TASK DIRECTIONS:
Please give back only the lines below from the one containing "r1).tick = s.tick := rfl" to the one containing "x).arg2 = s.arg2 := rfl", each repeated word for word, both ends included.

RECORDS SUPPLIED:
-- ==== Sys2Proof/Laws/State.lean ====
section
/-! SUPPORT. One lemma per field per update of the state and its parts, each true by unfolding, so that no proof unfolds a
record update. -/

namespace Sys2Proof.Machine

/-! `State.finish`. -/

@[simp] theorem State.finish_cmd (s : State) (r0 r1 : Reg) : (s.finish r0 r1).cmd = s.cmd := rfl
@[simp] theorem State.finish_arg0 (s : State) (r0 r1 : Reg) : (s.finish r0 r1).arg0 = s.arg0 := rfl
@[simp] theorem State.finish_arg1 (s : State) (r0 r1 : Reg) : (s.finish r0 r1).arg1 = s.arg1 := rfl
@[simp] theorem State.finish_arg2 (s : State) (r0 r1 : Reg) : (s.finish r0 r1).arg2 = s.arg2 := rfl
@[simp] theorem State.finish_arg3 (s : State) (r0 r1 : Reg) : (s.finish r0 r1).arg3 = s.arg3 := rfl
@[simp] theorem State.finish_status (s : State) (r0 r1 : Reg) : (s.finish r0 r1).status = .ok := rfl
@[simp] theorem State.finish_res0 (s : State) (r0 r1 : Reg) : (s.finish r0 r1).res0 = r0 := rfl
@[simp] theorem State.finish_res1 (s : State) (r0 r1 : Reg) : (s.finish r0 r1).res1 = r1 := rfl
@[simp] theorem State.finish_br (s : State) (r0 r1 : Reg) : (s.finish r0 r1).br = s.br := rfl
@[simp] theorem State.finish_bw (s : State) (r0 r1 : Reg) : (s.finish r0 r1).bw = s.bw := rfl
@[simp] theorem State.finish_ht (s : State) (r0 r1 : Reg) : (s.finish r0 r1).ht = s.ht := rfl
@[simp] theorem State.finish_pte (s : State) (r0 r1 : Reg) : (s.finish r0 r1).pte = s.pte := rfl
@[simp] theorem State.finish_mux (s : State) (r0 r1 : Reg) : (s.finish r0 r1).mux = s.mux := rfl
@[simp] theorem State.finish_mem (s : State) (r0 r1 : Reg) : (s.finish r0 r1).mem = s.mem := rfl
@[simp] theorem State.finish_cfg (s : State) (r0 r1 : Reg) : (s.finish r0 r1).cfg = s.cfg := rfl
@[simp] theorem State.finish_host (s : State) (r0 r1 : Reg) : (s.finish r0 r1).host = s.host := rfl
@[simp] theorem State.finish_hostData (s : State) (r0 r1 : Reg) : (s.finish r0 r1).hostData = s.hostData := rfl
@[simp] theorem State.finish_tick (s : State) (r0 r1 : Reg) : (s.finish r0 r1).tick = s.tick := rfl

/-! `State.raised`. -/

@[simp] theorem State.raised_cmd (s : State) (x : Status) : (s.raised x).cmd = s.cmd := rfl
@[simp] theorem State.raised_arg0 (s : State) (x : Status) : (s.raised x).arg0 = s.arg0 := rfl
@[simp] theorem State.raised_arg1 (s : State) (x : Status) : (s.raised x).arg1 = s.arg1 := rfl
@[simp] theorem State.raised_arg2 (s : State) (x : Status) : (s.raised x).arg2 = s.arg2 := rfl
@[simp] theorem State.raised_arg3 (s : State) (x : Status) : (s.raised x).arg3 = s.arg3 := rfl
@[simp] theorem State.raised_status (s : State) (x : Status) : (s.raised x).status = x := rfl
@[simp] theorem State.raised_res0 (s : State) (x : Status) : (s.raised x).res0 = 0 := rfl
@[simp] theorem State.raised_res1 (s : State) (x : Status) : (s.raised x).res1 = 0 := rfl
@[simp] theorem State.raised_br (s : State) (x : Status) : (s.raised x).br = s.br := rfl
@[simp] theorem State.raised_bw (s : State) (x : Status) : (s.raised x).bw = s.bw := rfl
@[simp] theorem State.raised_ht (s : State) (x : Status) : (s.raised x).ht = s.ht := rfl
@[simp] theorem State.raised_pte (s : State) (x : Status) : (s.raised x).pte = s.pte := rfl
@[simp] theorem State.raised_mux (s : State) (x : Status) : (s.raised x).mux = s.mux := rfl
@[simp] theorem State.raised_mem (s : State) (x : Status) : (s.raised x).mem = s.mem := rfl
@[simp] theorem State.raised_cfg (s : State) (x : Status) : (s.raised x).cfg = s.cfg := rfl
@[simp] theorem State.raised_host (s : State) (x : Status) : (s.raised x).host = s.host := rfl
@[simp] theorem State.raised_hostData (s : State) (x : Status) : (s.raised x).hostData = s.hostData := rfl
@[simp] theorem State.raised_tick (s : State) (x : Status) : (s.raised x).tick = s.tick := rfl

--

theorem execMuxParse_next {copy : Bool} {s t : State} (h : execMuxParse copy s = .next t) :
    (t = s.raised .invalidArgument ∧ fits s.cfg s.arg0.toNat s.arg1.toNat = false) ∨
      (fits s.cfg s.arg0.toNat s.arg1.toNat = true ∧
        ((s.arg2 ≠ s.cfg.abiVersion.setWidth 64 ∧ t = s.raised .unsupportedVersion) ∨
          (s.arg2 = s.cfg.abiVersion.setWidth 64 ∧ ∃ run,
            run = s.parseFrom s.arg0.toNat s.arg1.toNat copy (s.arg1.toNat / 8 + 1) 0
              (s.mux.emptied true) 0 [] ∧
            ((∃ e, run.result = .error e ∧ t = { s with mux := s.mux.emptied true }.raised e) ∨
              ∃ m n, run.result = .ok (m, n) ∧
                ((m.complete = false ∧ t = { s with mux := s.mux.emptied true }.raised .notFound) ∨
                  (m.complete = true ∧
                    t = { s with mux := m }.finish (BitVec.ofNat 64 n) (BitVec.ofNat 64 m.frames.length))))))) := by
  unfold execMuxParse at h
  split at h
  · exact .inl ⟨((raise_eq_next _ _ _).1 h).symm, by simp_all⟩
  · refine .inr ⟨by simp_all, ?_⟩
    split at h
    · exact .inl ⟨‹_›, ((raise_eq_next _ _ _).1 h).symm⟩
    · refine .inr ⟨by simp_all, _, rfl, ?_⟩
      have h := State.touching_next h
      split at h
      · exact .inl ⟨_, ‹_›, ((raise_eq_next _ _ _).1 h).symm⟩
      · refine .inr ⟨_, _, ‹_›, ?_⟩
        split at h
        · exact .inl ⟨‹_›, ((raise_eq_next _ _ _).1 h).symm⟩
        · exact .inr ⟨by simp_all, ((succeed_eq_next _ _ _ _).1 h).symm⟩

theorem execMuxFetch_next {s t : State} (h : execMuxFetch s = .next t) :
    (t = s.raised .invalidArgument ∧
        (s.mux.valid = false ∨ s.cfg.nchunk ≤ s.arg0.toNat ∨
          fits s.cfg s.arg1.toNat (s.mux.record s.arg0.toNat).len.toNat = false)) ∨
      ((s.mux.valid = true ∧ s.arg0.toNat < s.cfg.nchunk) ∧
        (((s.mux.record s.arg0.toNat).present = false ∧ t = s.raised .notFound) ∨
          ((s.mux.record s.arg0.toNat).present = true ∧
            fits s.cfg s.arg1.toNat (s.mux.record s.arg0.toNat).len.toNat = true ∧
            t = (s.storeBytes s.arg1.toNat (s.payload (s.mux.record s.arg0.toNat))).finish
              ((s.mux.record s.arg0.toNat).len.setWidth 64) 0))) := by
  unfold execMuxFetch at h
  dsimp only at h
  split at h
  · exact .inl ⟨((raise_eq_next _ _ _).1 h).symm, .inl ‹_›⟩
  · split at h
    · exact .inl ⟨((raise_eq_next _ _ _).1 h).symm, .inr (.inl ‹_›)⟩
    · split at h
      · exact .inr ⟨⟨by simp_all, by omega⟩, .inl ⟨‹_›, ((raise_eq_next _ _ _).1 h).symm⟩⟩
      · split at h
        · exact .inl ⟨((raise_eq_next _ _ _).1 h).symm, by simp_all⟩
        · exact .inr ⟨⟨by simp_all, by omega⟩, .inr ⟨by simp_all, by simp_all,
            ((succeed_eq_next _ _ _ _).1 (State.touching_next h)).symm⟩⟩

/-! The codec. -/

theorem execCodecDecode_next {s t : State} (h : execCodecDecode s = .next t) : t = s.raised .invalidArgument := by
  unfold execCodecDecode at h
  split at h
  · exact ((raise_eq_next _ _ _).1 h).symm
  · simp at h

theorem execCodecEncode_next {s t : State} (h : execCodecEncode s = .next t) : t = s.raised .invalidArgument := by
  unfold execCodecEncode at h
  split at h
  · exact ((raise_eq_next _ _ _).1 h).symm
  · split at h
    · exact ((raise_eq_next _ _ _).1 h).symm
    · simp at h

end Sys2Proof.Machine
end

RESPONSE BELOW:
@[simp] theorem State.finish_tick (s : State) (r0 r1 : Reg) : (s.finish r0 r1).tick = s.tick := rfl

/-! `State.raised`. -/

@[simp] theorem State.raised_cmd (s : State) (x : Status) : (s.raised x).cmd = s.cmd := rfl
@[simp] theorem State.raised_arg0 (s : State) (x : Status) : (s.raised x).arg0 = s.arg0 := rfl
@[simp] theorem State.raised_arg1 (s : State) (x : Status) : (s.raised x).arg1 = s.arg1 := rfl
@[simp] theorem State.raised_arg2 (s : State) (x : Status) : (s.raised x).arg2 = s.arg2 := rfl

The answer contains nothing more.